November hasn’t been with us for that long. Despite this, I’m willing to bet you’ve heard at least 10 stories about financial problems so far this month.
Sure enough, there are plenty of problems out there and there are some serious bits of number crunching that need to be done before everything straightens out.
This is an effect that has washed away with most of the dreams and ambitions of the automotive industry for this and the following couple of years or so.
BMW meanwhile seem to not be affected by the situation as the Bavarians are telling us they don’t plan to change their original prediction.
Given their latest sales results, it seems that there’s just no point in telling people they’re not hoping to grow or turn certain profits anymore.
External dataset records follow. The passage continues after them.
-- ==== Sys2Proof/Proofs/Effects.lean ====
section
/-! PROOFS. The whole effect of single operations, the refusals beside it, and the whole shutdown (40_pulse_generator.md
to 44_lifecycle.md). -/
namespace Sys2Proof.Machine
variable {s t : State} {i : Instr} {v : Nat}

/-- A run is put together from its first operation and the run of the others. -/
theorem execAll_cons_next {is : List Instr} {u : State} (hfirst : exec i s = .next t) (hrest : execAll is t = .next u) :
    execAll (i :: is) s = .next u :=
  (execAll_cons_of_next hfirst).trans hrest

/-! ## The Pulse Generator -/

theorem exec_pgRearm_of_enabled (h : s.regs.pgpc = .rearm) :
    exec .pgRearm s = .next { s with
      regs.matchReg := addW s.params.tickW s.regs.matchReg s.params.toggleTick
      regs.percnt := addW s.params.cntW s.regs.percnt 1
      regs.pgpc := .chk } :=
  guarded_of_pos h

/-- Settles O13: PG.REARM is a guarded step. -/
theorem pgRearmAddsOnePeriodAndOneCount : Obligations.PgRearmAddsOnePeriodAndOneCount :=
  ⟨by decide, fun _ => exec_pgRearm_of_enabled, fun _ h => exec_refused_of_not_enabled (i := .pgRearm) h⟩

theorem exec_pgChk_of_due (h : s.regs.pgpc = .chk) (hdue : DueWithinSlack s.params s.regs) :
    exec .pgChk s = .next { s with regs.pgpc := .rearm } := by
  refine (guarded_of_pos h).trans ?_
  rw [if_pos hdue]

theorem exec_pgChk_of_not_due (h : s.regs.pgpc = .chk) (hdue : ¬DueWithinSlack s.params s.regs) :
    exec .pgChk s = .next { s with regs.pgpc := .out } := by
  refine (guarded_of_pos h).trans ?_
  rw [if_neg hdue]

/-- Settles O14: the two clauses are the two outcomes of the one test. -/
theorem pgChkLoopsWithinTheSlackWindow : Obligations.PgChkLoopsWithinTheSlackWindow :=
  ⟨by decide, fun _ => exec_pgChk_of_due, fun _ h hgt => exec_pgChk_of_not_due h (not_le.2 hgt),
    fun _ h => exec_refused_of_not_enabled (i := .pgChk) h⟩

theorem exec_pgOut_of_clock_on (h : s.regs.pgpc = .out) (hclk : s.regs.clken = true) :
    exec .pgOut s = .next { s with
      regs.pwmduty := gatedDuty s.regs, regs.pgpc := .idle, pwmSeq := s.pwmSeq ++ [gatedDuty s.regs] } := by
  refine (guarded_of_pos h).trans ?_
  rw [if_pos hclk]
  rfl

theorem exec_pgOut_of_clock_off (h : s.regs.pgpc = .out) (hclk : s.regs.clken = false) :
    exec .pgOut s = .next { s with
      regs.pwmduty := s.anyValue 0 s.params.wordW, regs.pgpc := .idle
      pwmSeq := s.pwmSeq ++ [s.anyValue 0 s.params.wordW], nextFree := s.nextFree + 1 } := by
  refine (guarded_of_pos h).trans ?_
  rw [if_neg (by simp [hclk])]
  rfl

/-- Settles O15: the clock decides between a fresh value and the gated duty, the count between the duty and 0. -/
theorem pgOutWritesTheGatedDuty : Obligations.PgOutWritesTheGatedDuty := by
  refine ⟨by decide, fun s h hclk hgate => ?_, fun s h hclk hclosed => ?_,
    fun s h hclk => ⟨s.anyValue_lt _ _, exec_pgOut_of_clock_off h hclk⟩,
    fun _ h => exec_refused_of_not_enabled (i := .pgOut) h⟩
  · rw [exec_pgOut_of_clock_on h hclk, gatedDuty, if_pos hgate]
  · rw [exec_pgOut_of_clock_on h hclk, gatedDuty, if_neg hclosed]

/-! ## SC.UPD -/

/-- Settles O16: SC.UPD is a guarded step whose value is the sum or the difference by the direction. -/
theorem scUpdMovesTheDutyValue : Obligations.ScUpdMovesTheDutyValue := by
  refine ⟨by decide, fun s hsc hpg harm hdue hdir => ?_, fun s hsc hpg harm hdue hdir => ?_,
    fun _ h => exec_refused_of_not_enabled (i := .scUpd) h⟩
  · rw [exec_scUpd_of_enabled hsc hpg ⟨harm, hdue⟩, nextDuty, hdir]
  · rw [exec_scUpd_of_enabled hsc hpg ⟨harm, hdue⟩, nextDuty, hdir]

/-! ## Read-back -/

/-- Settles O19: row by row, and no row elsewhere. -/
theorem angleTableIsExact : Obligations.AngleTableIsExact := by
  refine ⟨fun v label degrees hrow => ?_, fun v hv => ⟨?_, ?_⟩⟩
  · simp only [List.mem_cons, List.not_mem_nil, or_false, Prod.mk.injEq] at hrow
    obtain ⟨rfl, rfl, rfl⟩ | ⟨rfl, rfl, rfl⟩ | ⟨rfl, rfl, rfl⟩ | ⟨rfl, rfl, rfl⟩ | ⟨rfl, rfl, rfl⟩ | ⟨rfl, rfl, rfl⟩ |
      ⟨rfl, rfl, rfl⟩ := hrow <;> decide
  · rw [← Option.not_isSome_iff_eq_none, angleText_isSome_iff]
    exact hv
  · unfold angleDegrees
    split <;> simp_all

/-- The exception as one update: FAULT holds the violation afterwards, whatever it held (60_exceptions.md R201). -/
theorem raise_eq (s : State) : s.raiseInvariantViolation = { s with regs.fault := .invariantViolation } := by
  rw [← State.raise_regs]
  rfl

/-- Settles O20: the two ways of RDDUTY. -/
theorem rddutyReturnsOrRecords : Obligations.RddutyReturnsOrRecords :=
  ⟨by decide, fun _ hin => exec_rdduty_of_mem hin,
    fun s hout => (exec_rdduty_of_not_mem hout).trans (congrArg Host.Outcome.next (raise_eq s))⟩

/-- Settles O22: the three ways of RB.READ, the label by the angle table. -/
theorem rbReadReturnsTheLabelOnce : Obligations.RbReadReturnsTheLabelOnce := by
  refine ⟨by decide, fun _ => exec_rbRead_of_done, fun s v label hfirst hduty hrow => ?_,
    fun s hfirst hout => (exec_rbRead_of_not_mem hfirst hout).trans (congrArg Host.Outcome.next (raise_eq s))⟩
  refine exec_rbRead_of_label hfirst ?_
  rw [hduty]
  simp only [List.mem_cons, List.not_mem_nil, or_false, Prod.mk.injEq] at hrow
  obtain ⟨rfl, rfl⟩ | ⟨rfl, rfl⟩ | ⟨rfl, rfl⟩ | ⟨rfl, rfl⟩ | ⟨rfl, rfl⟩ | ⟨rfl, rfl⟩ | ⟨rfl, rfl⟩ := hrow <;> rfl

/-! ## RESET, launch, INIT -/

/-- Settles O28: RESET has no guard, and its free values are cut to their widths. -/
theorem resetGivesTheStartState : Obligations.ResetGivesTheStartState :=
  ⟨by decide, fun s => ⟨s.anyValue_lt _ _, s.anyValue_lt _ _, fun _ _ => s.anyValue_lt _ _, rfl⟩⟩

/-- Settles O29: parameters that meet the constraints launch in their reset state, at the launch values given. -/
theorem launchStateIsTheResetState : Obligations.LaunchStateIsTheResetState := by
  refine ⟨fun p t m ht hm hp => ⟨State.launch p t m, if_pos hp, ?_⟩, fun p t m hp => if_neg hp,
    Config.launchTick, Config.launchMs, if_pos params_ok⟩
  simp [Regs.atReset, Nat.mod_eq_of_lt ht, Nat.mod_eq_of_lt hm]

/-- Settles O31: INIT 1 is a guarded step from a stopped block. -/
theorem initOneStartsTheBlock : Obligations.InitOneStartsTheBlock :=
  ⟨by decide, fun _ hhost hpg hsc hien harm hclk => guarded_of_pos (stopped_iff.2 ⟨hhost, hpg, hsc, hien, harm, hclk⟩),
    fun s => s.anyValue_lt _ _, fun _ h => exec_refused_of_not_enabled (i := .init1) h⟩

/-- INIT 0 leaves the three flags the guard found at 0. -/
theorem exec_init0_of_stopped (h : Stopped s.regs) : exec .init0 s = .next { s with
    regs.dutyval := 110, regs.dir := .increasing, regs.percnt := 0, regs.mpend := false
    regs.pwmctrl := s.anyValue 0 s.params.wordW, regs.pwmperval := s.anyValue 1 s.params.wordW
    regs.matchReg := s.anyValue 2 s.params.tickW, regs.swdl := s.anyValue 3 s.params.msW
    regs.pwmduty := s.anyValue 4 s.params.wordW, pwmSeq := s.pwmSeq ++ [s.anyValue 4 s.params.wordW]
    regs.initstat := .registrationFailure
    returned := s.returned ++ [.initStatus .registrationFailure], nextFree := s.nextFree + 5 } := by
  have ⟨_, hien, harm, hclk⟩ := h
  refine (guarded_of_pos h).trans ?_
  simp [State.emit, State.drew, State.writePwmDuty, hien, harm, hclk]

/-- Settles O32: INIT 0 is a guarded step from a stopped block, and its free values are cut to their widths. -/
theorem initZeroLeavesTheBlockStopped : Obligations.InitZeroLeavesTheBlockStopped :=
  ⟨by decide, fun s hhost hpg hsc hien harm hclk => ⟨s.anyValue_lt _ _, s.anyValue_lt _ _, fun _ _ => s.anyValue_lt _ _,
      exec_init0_of_stopped (stopped_iff.2 ⟨hhost, hpg, hsc, hien, harm, hclk⟩)⟩,
    fun _ h => exec_refused_of_not_enabled (i := .init0) h⟩

/-! ## Shutdown -/

theorem exec_sdDisarm_of_quiescent (h : Quiescent s.regs) :
    exec .sdDisarm s = .next { s with regs.swarm := false, regs.hpc := .sd1 } :=
  guarded_of_pos h

/-- Settles O33: SD.DISARM is a guarded step. -/
theorem sdDisarmDisarmsTheSweepTimer : Obligations.SdDisarmDisarmsTheSweepTimer :=
  ⟨by decide, fun _ hhost hpg hsc => exec_sdDisarm_of_quiescent ⟨hhost, hpg, hsc⟩,
    fun _ h => exec_refused_of_not_enabled (i := .sdDisarm) h⟩

/-- The three shutdown steps in a row, each leaving the guard of the next (44_lifecycle.md R187). -/
theorem execAll_shutdown (h : Quiescent s.regs) : execAll shutdownOps s = .next { s with
    regs.swarm := false, regs.clken := false, regs.mien := false, regs.hpc := .idle } := by
  have ⟨_, hpg, _⟩ := h
  refine execAll_cons_next (exec_sdDisarm_of_quiescent h) ?_
  refine execAll_cons_next (exec_sdClkoff_of_enabled rfl hpg) ?_
  exact execAll_cons_next (exec_sdMask_of_enabled rfl hpg) rfl

/-- INIT 1 starts a stopped block at the left end, moving right (44_lifecycle.md R182). -/
theorem exec_init1_starts (h : Stopped s.regs) : ∃ t, exec .init1 s = .next t ∧ t.regs.dutyval = 110 ∧
    t.regs.dir = .increasing ∧ t.regs.percnt = 0 ∧ t.regs.mien = true ∧ t.regs.swarm = true ∧ t.regs.clken = true :=
  ⟨_, guarded_of_pos h, rfl, rfl, rfl, rfl, rfl, rfl⟩

/-- Settles O36: the shutdown leaves the block stopped, from where INIT 1 starts it. -/
theorem shutdownThenRestart : Obligations.ShutdownThenRestart := by
  intro s hhost hpg hsc
  have hshut := execAll_shutdown (s := s) ⟨hhost, hpg, hsc⟩
  obtain ⟨t, hinit, hstart⟩ := exec_init1_starts (s := { s with
    regs.swarm := false, regs.clken := false, regs.mien := false, regs.hpc := .idle }) ⟨⟨rfl, hpg, hsc⟩, rfl, rfl, rfl⟩
  exact ⟨hshut, t, (execAll_append_of_next hshut).trans ((execAll_singleton _ _).trans hinit), hstart⟩

end Sys2Proof.Machine
end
Currently they’re on the rise, they’re still keeping the opposition in the rear view mirror and there’s no point in adapting to the economy just to lose out to them.
BMW Chief Financial Officer, Friedrich Eichiner, went on record as talking about these results and predictions and there was something impressive to consider.
It seems that he considers the European market still in it. The company’s very diversified lineup of products, will have adapted to the small market quite well.
In fact, he thinks that BMW will do so well against the stress of the European market, that he genuinely expects it to grow.
That sounds remarkable and since most analysts reckon it’s a big mistake, that kind of sounds like a bit of good news for me. It’s rare to see optimism these days.